Shading the CommandAPI in your plugins

After 2 years, this most requested feature is finally here...

The CommandAPI can now be shaded into your own plugins! "Shading" is the process of including the CommandAPI inside your plugin, rather than requiring the CommandAPI as an external plugin. In other words, if you shade the CommandAPI into your plugin, you don't need to include the CommandAPI.jar in your server's plugins folder.


Shading requirements

For the CommandAPI to function as normal, you must call the CommandAPI's initializers in the onLoad() and onEnable() methods of your plugin:

CommandAPI.onLoad(boolean verbose);
CommandAPI.onEnable(Plugin plugin);

The onLoad(boolean) method initializes the CommandAPI's loading sequence. This must be called before you start to access the CommandAPI and must be placed in your plugin's onLoad() method. The argument verbose is used to enable verbose logging output.

The onEnable(Plugin) method initializes the CommandAPI's enabling sequence. As with the onLoad(boolean) method, this one must be placed in your plugin's onEnable() method. This isn't as strict as the onLoad(boolean) method, and can be placed anywhere in your onEnable() method. The argument plugin is your current plugin instance.

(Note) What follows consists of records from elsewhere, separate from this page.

/-- The Partition Table: absent after a device reset; CONFIGURE LINE is refused for an ENABLED line; an entry is changed by CONFIGURE LINE alone,
so by no event and by no DISABLE LINE, and never while its line is ENABLED (R16). -/
def Obligations.EntriesChangeOnlyByConfigure : Prop :=
  (∀ low cFrame mFrame s, Answers (.deviceReset low cFrame mFrame) s fun t => ∀ l, (t.line l).playRing = none ∧ (t.line l).capRing = none) ∧
    (∀ (s : State) (l : Fin 4) (line : Byte) (pb pl cb : Word16) (cl : Byte), s.Names .control line l → (s.line l).enabled = true →
      exec (.configureLine line pb pl cb cl) s = .next (s.refuse .control .state)) ∧
    ∀ (c : Instr) (s t : State) (l : Fin 4), exec c s = .next t → NoReset c →
      ((t.line l).playRing = (s.line l).playRing ∧ (t.line l).capRing = (s.line l).capRing) ∨
        ((s.line l).enabled = false ∧ ∃ line pb pl cb cl, c = .configureLine line pb pl cb cl)

/-- ENABLE LINE: refused STATE while HELD or without entries, no effect on an ENABLED line, and otherwise the timeline of R8 is set up, every
slot EMPTY, the depths and the threshold clamped (R7, R8, R19, R28). The model's choices, to which those rules give no value: the capture halves
before the start boundary (log entry 26), the works left (log entry 2), the mark handed over (log entry 16). -/
def Obligations.EnableLineSetsUpTimeline : Prop :=
  ∀ (s : State) (l : Fin 4) (line : Byte), s.Names .control line l →
    ((s.line l).enabled = true → exec (.enableLine line) s = .next (s.answer .control .ok [])) ∧
    ((s.line l).enabled = false → s.timebase = .held → exec (.enableLine line) s = .next (s.refuse .control .state)) ∧
    ((s.line l).enabled = false → (s.line l).playRing = none ∨ (s.line l).capRing = none →
      exec (.enableLine line) s = .next (s.refuse .control .state)) ∧
    ∀ p c, (s.line l).enabled = false → s.timebase = .running → (s.line l).HasRing p → (s.line l).capRing = some c → s.StoreLaw →
      Answers (.enableLine line) s fun t =>
        t.line l = { s.line l with
          enabled := true, started := false, horizon := 0, hs := 0, anchors := ⟨.unanchored, .unanchored, .unanchored, .unanchored⟩
          playout := .idle, run := 0, repeatBuffer := none, pendingSlip := 0, patience := 0, window := ⟨0, none, none⟩
          playFirst := ⟨List.replicate 40 0, 4294967216, 0⟩, playSecond := ⟨List.replicate 40 0, 4294967256, 0⟩
          playing := .first, sent := 0, capFirst := ⟨[], 0, .none⟩, capSecond := ⟨[], 0, .none⟩, filling := .first
          capWrite := 0, capRead := 0, unread := 0
          config := { (s.line l).config with
            voiceDepth := clampNat 1 (p.len - 1) (s.line l).config.voiceDepth
            faxDepth := clampNat 1 (p.len - 1) (s.line l).config.faxDepth }
          capThreshold := clampNat 1 c.len (s.line l).capThreshold
          mark := false, closedMark := false, hook := ⟨.onhook 0, 0⟩, detector := ⟨⟨.seeking, none, 0⟩, 0, 0, 0⟩, due := Due.none } ∧
        (∀ a, t.store.read a = if p.base ≤ a ∧ a < p.base + p.len then StoreCell.reset else s.store.read a) ∧
        s.OtherLinesKept t l ∧ s.PartKept t ∧ s.Answered t .control [0] ∧ t.events = s.events

/-- DISABLE LINE: the line gives up its timeline and keeps its entries, configuration, threshold, auto-fax, CID attenuation and last set ring
periods; every slot of its ring is EMPTY; no event is queued; a DISABLED line is unchanged (R12, R13, R14). That the horizon, the slot index, the playout state and the halves, to which
R13 gives no value, stand as after a reset is the model's choice (log entries 13 and 26). -/
def Obligations.DisableLineGivesUpTimeline : Prop :=
  ∀ (s : State) (l : Fin 4) (line : Byte), s.Names .control line l →
    ((s.line l).enabled = false → exec (.disableLine line) s = .next (s.answer .control .ok [])) ∧
    ∀ p, (s.line l).enabled = true → (s.line l).HasRing p → s.StoreLaw → Answers (.disableLine line) s fun t =>
      t.line l = { Line.reset with
        playRing := (s.line l).playRing, capRing := (s.line l).capRing, config := (s.line l).config
        capThreshold := (s.line l).capThreshold, autoFax := (s.line l).autoFax, cidAttenuation := (s.line l).cidAttenuation
        hookPin := (s.line l).hookPin
        ring := ⟨.idle, (s.line l).ring.onPeriod, (s.line l).ring.offPeriod, (s.line l).ring.bursts, none⟩ } ∧
      (t.line l).stats = ⟨0, 0, 0, 0, 0, 0, 0, 0⟩ ∧ (t.line l).NoContexts ∧ (t.line l).cid = ⟨none, false⟩ ∧
      (t.line l).ringen = false ∧ (t.line l).mode = .voice ∧ (t.line l).pendingMode = none ∧
      (∀ a, t.store.read a = if p.base ≤ a ∧ a < p.base + p.len then StoreCell.reset else s.store.read a) ∧
      s.OtherLinesKept t l ∧ s.PartKept t ∧ s.Answered t .control [0] ∧ t.events = s.events
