-- ==== Sys2Proof/Laws/Four.lean ====
section
/-! SUPPORT. The laws of `Four`: reading after writing, copies and maps. -/

namespace Sys2Proof

@[simp] theorem Four.get_set_same {α : Type} (f : Four α) (i : Fin 4) (x : α) : (f.set i x).get i = x := by
  fin_cases i <;> rfl

theorem Four.get_set_ne {α : Type} (f : Four α) {i j : Fin 4} (x : α) (h : j ≠ i) : (f.set i x).get j = f.get j := by
  fin_cases i <;> fin_cases j <;> first | rfl | exact absurd rfl h

@[simp] theorem Four.get_all {α : Type} (x : α) (i : Fin 4) : (Four.all x).get i = x := by
  fin_cases i <;> rfl

@[simp] theorem Four.get_map {α β : Type} (g : α → β) (f : Four α) (i : Fin 4) : (f.map g).get i = g (f.get i) := by
  fin_cases i <;> rfl

@[simp] theorem Four.set_get {α : Type} (f : Four α) (i : Fin 4) : f.set i (f.get i) = f := by
  fin_cases i <;> rfl

@[simp] theorem Four.set_set {α : Type} (f : Four α) (i : Fin 4) (x y : α) : (f.set i x).set i y = f.set i y := by
  fin_cases i <;> rfl

theorem Four.ext_get {α : Type} {f g : Four α} (h : ∀ i, f.get i = g.get i) : f = g := by
  have h0 := h 0
  have h1 := h 1
  have h2 := h 2
  have h3 := h 3
  cases f
  cases g
  simp_all [Four.get]

/-- What a write of one of the four gives at any number. -/
theorem Four.get_set {α : Type} (f : Four α) (i j : Fin 4) (x : α) :
    (f.set i x).get j = if j = i then x else f.get j := by
  split
  · subst j
    exact f.get_set_same i x
  · exact f.get_set_ne x (by assumption)

/-- A property of all four is a property of each. -/
theorem Four.forall_set {α : Type} {P : α → Prop} {f : Four α} {i : Fin 4} {x : α} (h : ∀ j, P (f.get j)) (hx : P x) :
    ∀ j, P ((f.set i x).get j) := by
  intro j
  rw [Four.get_set]
  split
  · exact hx
  · exact h j

@[simp] theorem mem_four (l : Fin 4) : l ∈ four := by
  fin_cases l <;> decide

end Sys2Proof
end

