-- ==== Sys2Proof/Laws/Lines.lean ====
section
/-! SUPPORT. What the works of a line leave alone: the timeline (horizon, slot index, rings, configuration) through contexts, rendering,
ringing, hook and detector steps; and what the load does to it. -/

namespace Sys2Proof.Machine

/-- Two records of a line agree on the timeline that only loads, writes and requests of the Playout Engine reach. -/
structure Line.SameTimeline (a b : Line) : Prop where
  enabled : a.enabled = b.enabled
  started : a.started = b.started
  horizon : a.horizon = b.horizon
  hs : a.hs = b.hs
  playRing : a.playRing = b.playRing
  capRing : a.capRing = b.capRing
  playing : a.playing = b.playing
  config : a.config = b.config

namespace Line.SameTimeline

theorem refl (a : Line) : SameTimeline a a := ⟨rfl, rfl, rfl, rfl, rfl, rfl, rfl, rfl⟩

theorem trans {a b c : Line} (h : SameTimeline a b) (g : SameTimeline b c) : SameTimeline a c :=
  ⟨h.enabled.trans g.enabled, h.started.trans g.started, h.horizon.trans g.horizon, h.hs.trans g.hs, h.playRing.trans g.playRing,
    h.capRing.trans g.capRing, h.playing.trans g.playing, h.config.trans g.config⟩

end Line.SameTimeline

variable (L : Line)

theorem Line.dropForeground_timeline : SameTimeline L.dropForeground L := ⟨rfl, rfl, rfl, rfl, rfl, rfl, rfl, rfl⟩

theorem Line.putForeground_timeline (c : Context) : SameTimeline (L.putForeground c) L := ⟨rfl, rfl, rfl, rfl, rfl, rfl, rfl, rfl⟩

theorem Line.ringIdle_timeline : SameTimeline L.ringIdle L := ⟨rfl, rfl, rfl, rfl, rfl, rfl, rfl, rfl⟩

theorem Line.endOnHookCid_timeline : SameTimeline L.endOnHookCid L := by
  unfold Line.endOnHookCid
  dsimp only
  split <;> exact ⟨rfl, rfl, rfl, rfl, rfl, rfl, rfl, rfl⟩

theorem Line.afterCid_timeline : SameTimeline L.afterCid.1 L := by
  unfold Line.afterCid
  split <;> (try split) <;> exact ⟨rfl, rfl, rfl, rfl, rfl, rfl, rfl, rfl⟩

theorem Line.endRinging_timeline (c : AbortCause) : SameTimeline (L.endRinging c).1 L := by
  unfold Line.endRinging
  split
  · exact (Line.ringIdle_timeline _).trans L.endOnHookCid_timeline
  · exact L.ringIdle_timeline

theorem Line.modeForeground_timeline : SameTimeline L.modeForeground.1 L := by
  unfold Line.modeForeground
  split
  · exact (Line.afterCid_timeline _).trans L.endOnHookCid_timeline
  · split
    · split <;> exact ⟨rfl, rfl, rfl, rfl, rfl, rfl, rfl, rfl⟩
    · exact .refl L

theorem Line.modeBackground_timeline : SameTimeline L.modeBackground.1 L := by
  unfold Line.modeBackground
  split <;> exact ⟨rfl, rfl, rfl, rfl, rfl, rfl, rfl, rfl⟩

theorem Line.stageMode_timeline : SameTimeline L.stageMode.1 L := by
  unfold Line.stageMode
  split
  · unfold Line.changeMode Line.resetDetector
    dsimp only
    have h := (Line.modeBackground_timeline L.modeForeground.1).trans L.modeForeground_timeline
    exact ⟨h.1, h.2, h.3, h.4, h.5, h.6, h.7, h.8⟩
  · exact .refl L

theorem Line.stageContent_timeline (slot : StoreCell) : SameTimeline (L.stageContent slot) L := by
  unfold Line.stageContent Line.filledLoaded Line.emptyLoaded
  dsimp only
  split
  · exact ⟨rfl, rfl, rfl, rfl, rfl, rfl, rfl, rfl⟩
  · split <;> exact ⟨rfl, rfl, rfl, rfl, rfl, rfl, rfl, rfl⟩

theorem Line.setContext_timeline (v : Level) (c : Context) : SameTimeline (L.setContext v c) L := by
  cases v <;> exact ⟨rfl, rfl, rfl, rfl, rfl, rfl, rfl, rfl⟩

theorem Line.dropContext_timeline (v : Level) : SameTimeline (L.dropContext v) L := by
  cases v <;> exact ⟨rfl, rfl, rfl, rfl, rfl, rfl, rfl, rfl⟩

theorem Line.endOffHookCid_timeline : SameTimeline L.endOffHookCid L := ⟨rfl, rfl, rfl, rfl, rfl, rfl, rfl, rfl⟩

theorem Line.renderStep_timeline (tones : List ToneEntry) (programs : List ProgramRecord) (v : Level) (c : Context) :
    SameTimeline (L.renderStep tones programs v c).1 L := by
  unfold Line.renderStep
  split
  · split
    · exact L.setContext_timeline v _
    · exact L.dropContext_timeline v
  · dsimp only
    split
    · exact (Line.afterCid_timeline _).trans L.endOnHookCid_timeline
    · exact L.setContext_timeline v _
  · split
    · exact L.setContext_timeline v _
    · exact L.endOffHookCid_timeline

theorem Line.stageRender_timeline (i : LoadInput) : SameTimeline (L.stageRender i).1 L := by
  unfold Line.stageRender
  split
  · dsimp only
    split
    · exact (Line.renderStep_timeline _ _ _ _ _).trans ⟨rfl, rfl, rfl, rfl, rfl, rfl, rfl, rfl⟩
    · exact Line.renderStep_timeline _ _ _ _ _
  · exact .refl L

theorem Line.stageSlip_timeline (output : Bool) (cell : List Sample) : SameTimeline (L.stageSlip output cell) L := by
  unfold Line.stageSlip
  split <;> exact ⟨rfl, rfl, rfl, rfl, rfl, rfl, rfl, rfl⟩

theorem Line.autoFaxAction_timeline : SameTimeline L.autoFaxAction L := by
  unfold Line.autoFaxAction
  split <;> exact ⟨rfl, rfl, rfl, rfl, rfl, rfl, rfl, rfl⟩

theorem Line.stepPlayoutAnswer_timeline (c : CellClass) : SameTimeline (L.stepPlayoutAnswer c).1 L := by
  unfold Line.stepPlayoutAnswer
  dsimp only
  split
  · exact (Line.autoFaxAction_timeline _).trans ⟨rfl, rfl, rfl, rfl, rfl, rfl, rfl, rfl⟩
  · exact ⟨rfl, rfl, rfl, rfl, rfl, rfl, rfl, rfl⟩

theorem Line.stageFeed_timeline (cell : List Sample) : SameTimeline (L.stageFeed cell).1 L := by
  unfold Line.stageFeed
  split
  · exact L.stepPlayoutAnswer_timeline _
  · exact .refl L

/-- What a load does to the line's timeline (R10, R81): H advances by 40 and hs by 1 modulo Lp, and all else of it is kept. -/
theorem Line.loadCell_timeline (i : LoadInput) :
    SameTimeline (L.loadCell i).1 { L with horizon := L.horizon + 40, hs := (L.hs + 1) % L.lp } := by
  unfold Line.loadCell
  dsimp only
  generalize hcell : Line.finalCell _ i _ = cell
  generalize hout : Line.carriesOutput _ = output
  have hr := (Line.stageRender_timeline (L.stageMode.1.stageContent i.slot) i).trans
    ((Line.stageContent_timeline _ i.slot).trans L.stageMode_timeline)
  have hs := (Line.stageSlip_timeline ((L.stageMode.1.stageContent i.slot).stageRender i).1 output cell).trans hr
  have hf := (Line.stageFeed_timeline _ cell).trans hs
  have hw : ∀ (M : Line) (x : Int), SameTimeline M L →
      SameTimeline (M.stageLoad cell x).stageWindow { L with horizon := L.horizon + 40, hs := (L.hs + 1) % L.lp } := by
    intro M x h
    have hlp : M.lp = L.lp := by simp only [Line.lp, h.playRing]
    unfold Line.stageWindow Line.stageLoad Line.setHalf
    rw [hlp]
    split <;> split <;>
      exact ⟨h.enabled, h.started, by simp [h.horizon], by simp [h.hs], h.playRing, h.capRing, h.playing, h.config⟩
  have := hw _ (Line.slipOfCell ((L.stageMode.1.stageContent i.slot).stageRender i).1 output cell) hf
  exact ⟨this.1, this.2, this.3, this.4, this.5, this.6, this.7, this.8⟩

end Sys2Proof.Machine
end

Example - Setting up the CommandAPI in your plugin

public class MyPlugin extends JavaPlugin {

	@Override
	public void onLoad() {
		CommandAPI.onLoad(true); //Load with verbose output
        
        new CommandAPICommand("ping")
            .executes((sender, args) -> {
                sender.sendMessage("pong!");
            })
            .register();
	}
	
	@Override
	public void onEnable() {
		CommandAPI.onEnable(this);
		
		//Register commands, listeners etc.
	}

}

Shading with Maven

To shade the CommandAPI into a maven project, you'll need to use the commandapi-shade dependency, which is optimized for shading and doesn't include plugin-specific files (such as plugin.yml):

<dependencies>
	<dependency>
		<groupId>dev.jorel</groupId>
        <artifactId>commandapi-shade</artifactId>
        <version>4.1</version>
    </dependency>
</dependencies>

Once you've added this this, you can shade the CommandAPI easily by adding the maven-shade-plugin to your build sequence:

<build>
    <plugins>
        <plugin>
            <groupId>org.apache.maven.plugins</groupId>
            <artifactId>maven-shade-plugin</artifactId>
            <version>3.2.4</version>
            <executions>
                <execution>
                    <id>shade</id>
                    <phase>package</phase>
                    <goals>
                        <goal>shade</goal>
                    </goals>
                </execution>
            </executions>
            <configuration>
                <relocations>
                    <relocation>
                        <pattern>dev.jorel.commandapi-shade</pattern>
                    </relocation>
                </relocations>
            </configuration>
        </plugin>
    </plugins>
</build>

Of course, if you shade the CommandAPI into your plugin, you don't need to add depend: [CommandAPI] to your plugin.yml file.


Shading with Gradle

To shade the CommandAPI into a Gradle project, we'll use the Gradle Shadow Plugin. Add this to your list of plugins:

plugins {
    id 'java'
    id 'com.github.johnrengelman.shadow' version '6.0.0'
}

Next, we declare our dependencies:

dependencies {
    compile "dev.jorel:commandapi-shade:4.1"   
}

Then we add it to the shadowJar task configuration:

shadowJar {
	dependencies {
		include dependency("dev.jorel:commandapi-shade:4.1")
	}
}

Finally, we can build the shaded jar using the following command:

gradlew build shadowJar

Again, as we're shading the CommandAPI into your plugin, we don't need to add depend: [CommandAPI] to your plugin.yml file.